**Exercise aim:** From the records below, copy out exactly the lines from the one containing "(Machine.endChain id o s) := by" to the one containing "with_reducible apply Rst.fenceFrame", both included. Add nothing else.

[Extracted information — start]

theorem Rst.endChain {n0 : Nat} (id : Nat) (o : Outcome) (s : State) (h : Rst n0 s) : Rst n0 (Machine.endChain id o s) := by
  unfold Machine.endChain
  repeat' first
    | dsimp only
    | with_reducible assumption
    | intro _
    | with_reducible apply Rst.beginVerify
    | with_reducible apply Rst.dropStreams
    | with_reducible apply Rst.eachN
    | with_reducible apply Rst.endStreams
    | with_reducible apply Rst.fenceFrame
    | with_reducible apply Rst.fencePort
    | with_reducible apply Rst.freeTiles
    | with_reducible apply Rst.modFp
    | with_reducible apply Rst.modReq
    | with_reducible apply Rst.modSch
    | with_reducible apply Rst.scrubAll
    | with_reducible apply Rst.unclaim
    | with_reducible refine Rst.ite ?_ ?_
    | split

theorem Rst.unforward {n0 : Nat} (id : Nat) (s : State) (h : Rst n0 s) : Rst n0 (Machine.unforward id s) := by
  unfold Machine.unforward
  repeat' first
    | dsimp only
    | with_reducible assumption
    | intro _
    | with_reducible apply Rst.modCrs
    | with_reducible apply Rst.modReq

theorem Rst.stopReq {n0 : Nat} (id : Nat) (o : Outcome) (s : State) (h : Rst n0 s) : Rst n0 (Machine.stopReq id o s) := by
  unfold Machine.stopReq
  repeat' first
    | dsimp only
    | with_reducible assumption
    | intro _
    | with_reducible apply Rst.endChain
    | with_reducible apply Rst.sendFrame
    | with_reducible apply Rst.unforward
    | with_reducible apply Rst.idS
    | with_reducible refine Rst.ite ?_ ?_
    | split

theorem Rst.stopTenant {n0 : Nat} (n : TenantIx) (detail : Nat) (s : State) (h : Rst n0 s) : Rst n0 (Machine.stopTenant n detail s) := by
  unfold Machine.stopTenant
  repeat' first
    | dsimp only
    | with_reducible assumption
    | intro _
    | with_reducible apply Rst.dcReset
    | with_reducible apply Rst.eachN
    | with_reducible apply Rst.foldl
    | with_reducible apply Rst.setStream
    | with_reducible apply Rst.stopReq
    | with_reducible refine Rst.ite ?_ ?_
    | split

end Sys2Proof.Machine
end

[Extracted information — finish]
[Extracted information — start]

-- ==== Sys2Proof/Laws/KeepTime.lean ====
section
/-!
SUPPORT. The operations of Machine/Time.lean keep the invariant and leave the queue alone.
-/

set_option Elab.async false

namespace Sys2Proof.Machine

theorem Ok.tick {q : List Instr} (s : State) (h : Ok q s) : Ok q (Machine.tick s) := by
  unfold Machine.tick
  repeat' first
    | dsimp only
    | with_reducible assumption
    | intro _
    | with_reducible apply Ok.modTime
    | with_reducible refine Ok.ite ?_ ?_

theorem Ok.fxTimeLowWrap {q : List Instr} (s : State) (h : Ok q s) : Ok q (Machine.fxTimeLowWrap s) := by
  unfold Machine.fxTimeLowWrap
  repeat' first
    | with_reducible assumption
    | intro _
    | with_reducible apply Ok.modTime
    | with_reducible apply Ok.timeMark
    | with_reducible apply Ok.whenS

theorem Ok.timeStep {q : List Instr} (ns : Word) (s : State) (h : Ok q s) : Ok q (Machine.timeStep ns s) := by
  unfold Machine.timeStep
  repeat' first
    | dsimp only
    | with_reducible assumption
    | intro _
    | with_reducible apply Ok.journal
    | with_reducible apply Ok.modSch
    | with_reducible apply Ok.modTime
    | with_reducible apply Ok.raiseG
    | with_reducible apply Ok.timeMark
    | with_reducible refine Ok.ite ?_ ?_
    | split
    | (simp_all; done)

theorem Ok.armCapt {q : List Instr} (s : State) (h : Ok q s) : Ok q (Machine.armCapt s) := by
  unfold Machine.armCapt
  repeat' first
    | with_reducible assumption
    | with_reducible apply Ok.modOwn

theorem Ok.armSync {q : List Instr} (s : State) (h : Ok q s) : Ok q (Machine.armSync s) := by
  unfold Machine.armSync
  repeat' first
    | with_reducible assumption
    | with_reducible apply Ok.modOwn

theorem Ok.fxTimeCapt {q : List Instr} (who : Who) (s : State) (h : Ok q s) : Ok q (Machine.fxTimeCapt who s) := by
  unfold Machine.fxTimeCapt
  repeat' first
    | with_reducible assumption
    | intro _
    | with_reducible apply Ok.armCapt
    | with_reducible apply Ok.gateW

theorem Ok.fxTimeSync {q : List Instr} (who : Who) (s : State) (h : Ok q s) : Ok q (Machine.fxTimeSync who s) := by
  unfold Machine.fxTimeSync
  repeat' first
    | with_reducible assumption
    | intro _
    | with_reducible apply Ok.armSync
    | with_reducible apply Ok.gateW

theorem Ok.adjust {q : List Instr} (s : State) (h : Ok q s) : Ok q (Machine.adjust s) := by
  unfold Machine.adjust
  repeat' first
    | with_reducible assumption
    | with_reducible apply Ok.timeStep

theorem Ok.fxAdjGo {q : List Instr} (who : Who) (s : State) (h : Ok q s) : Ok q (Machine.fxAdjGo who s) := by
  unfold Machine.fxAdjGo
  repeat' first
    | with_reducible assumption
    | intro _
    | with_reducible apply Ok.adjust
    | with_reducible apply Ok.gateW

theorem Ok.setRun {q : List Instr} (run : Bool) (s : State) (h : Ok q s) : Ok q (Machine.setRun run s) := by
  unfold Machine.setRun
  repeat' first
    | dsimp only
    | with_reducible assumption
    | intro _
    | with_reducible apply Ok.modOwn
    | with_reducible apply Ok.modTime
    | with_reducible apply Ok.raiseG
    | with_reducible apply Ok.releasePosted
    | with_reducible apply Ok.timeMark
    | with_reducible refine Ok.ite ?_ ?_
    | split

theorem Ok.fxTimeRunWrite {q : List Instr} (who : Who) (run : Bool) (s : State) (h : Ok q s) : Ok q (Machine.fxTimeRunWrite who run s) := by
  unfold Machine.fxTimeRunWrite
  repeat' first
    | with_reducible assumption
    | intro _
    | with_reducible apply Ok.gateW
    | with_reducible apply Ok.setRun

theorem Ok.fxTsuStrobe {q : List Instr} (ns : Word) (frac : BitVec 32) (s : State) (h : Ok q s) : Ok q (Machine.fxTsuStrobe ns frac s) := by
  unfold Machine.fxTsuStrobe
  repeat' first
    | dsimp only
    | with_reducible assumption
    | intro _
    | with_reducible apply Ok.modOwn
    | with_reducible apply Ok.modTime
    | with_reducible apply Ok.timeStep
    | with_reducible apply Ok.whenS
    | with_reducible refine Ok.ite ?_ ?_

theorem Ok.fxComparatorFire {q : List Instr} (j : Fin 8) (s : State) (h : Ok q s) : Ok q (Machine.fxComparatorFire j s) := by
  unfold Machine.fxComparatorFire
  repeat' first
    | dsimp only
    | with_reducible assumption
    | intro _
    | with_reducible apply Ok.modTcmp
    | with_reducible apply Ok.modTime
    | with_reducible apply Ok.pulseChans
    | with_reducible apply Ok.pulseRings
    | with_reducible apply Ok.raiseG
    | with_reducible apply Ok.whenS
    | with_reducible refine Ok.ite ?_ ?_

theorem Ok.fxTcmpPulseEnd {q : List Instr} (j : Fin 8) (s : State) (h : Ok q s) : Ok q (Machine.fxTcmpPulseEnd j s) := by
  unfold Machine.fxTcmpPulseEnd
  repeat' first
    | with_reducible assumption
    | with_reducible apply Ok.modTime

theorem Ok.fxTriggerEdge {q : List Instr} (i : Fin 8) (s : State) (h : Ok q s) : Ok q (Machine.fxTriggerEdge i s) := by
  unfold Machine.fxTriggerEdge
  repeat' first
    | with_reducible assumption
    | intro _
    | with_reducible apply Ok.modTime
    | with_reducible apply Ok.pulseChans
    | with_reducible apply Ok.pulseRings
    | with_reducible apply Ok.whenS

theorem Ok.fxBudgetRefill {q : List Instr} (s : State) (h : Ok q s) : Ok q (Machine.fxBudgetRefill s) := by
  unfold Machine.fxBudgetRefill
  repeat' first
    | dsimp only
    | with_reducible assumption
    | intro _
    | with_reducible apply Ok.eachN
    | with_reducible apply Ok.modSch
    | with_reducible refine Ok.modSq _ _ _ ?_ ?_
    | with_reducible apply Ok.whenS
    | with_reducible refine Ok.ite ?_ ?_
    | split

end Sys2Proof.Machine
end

[Extracted information — finish]

**Task answer:**
theorem Rst.endChain {n0 : Nat} (id : Nat) (o : Outcome) (s : State) (h : Rst n0 s) : Rst n0 (Machine.endChain id o s) := by
  unfold Machine.endChain
  repeat' first
    | dsimp only
    | with_reducible assumption
    | intro _
    | with_reducible apply Rst.beginVerify
    | with_reducible apply Rst.dropStreams
    | with_reducible apply Rst.eachN
    | with_reducible apply Rst.endStreams
    | with_reducible apply Rst.fenceFrame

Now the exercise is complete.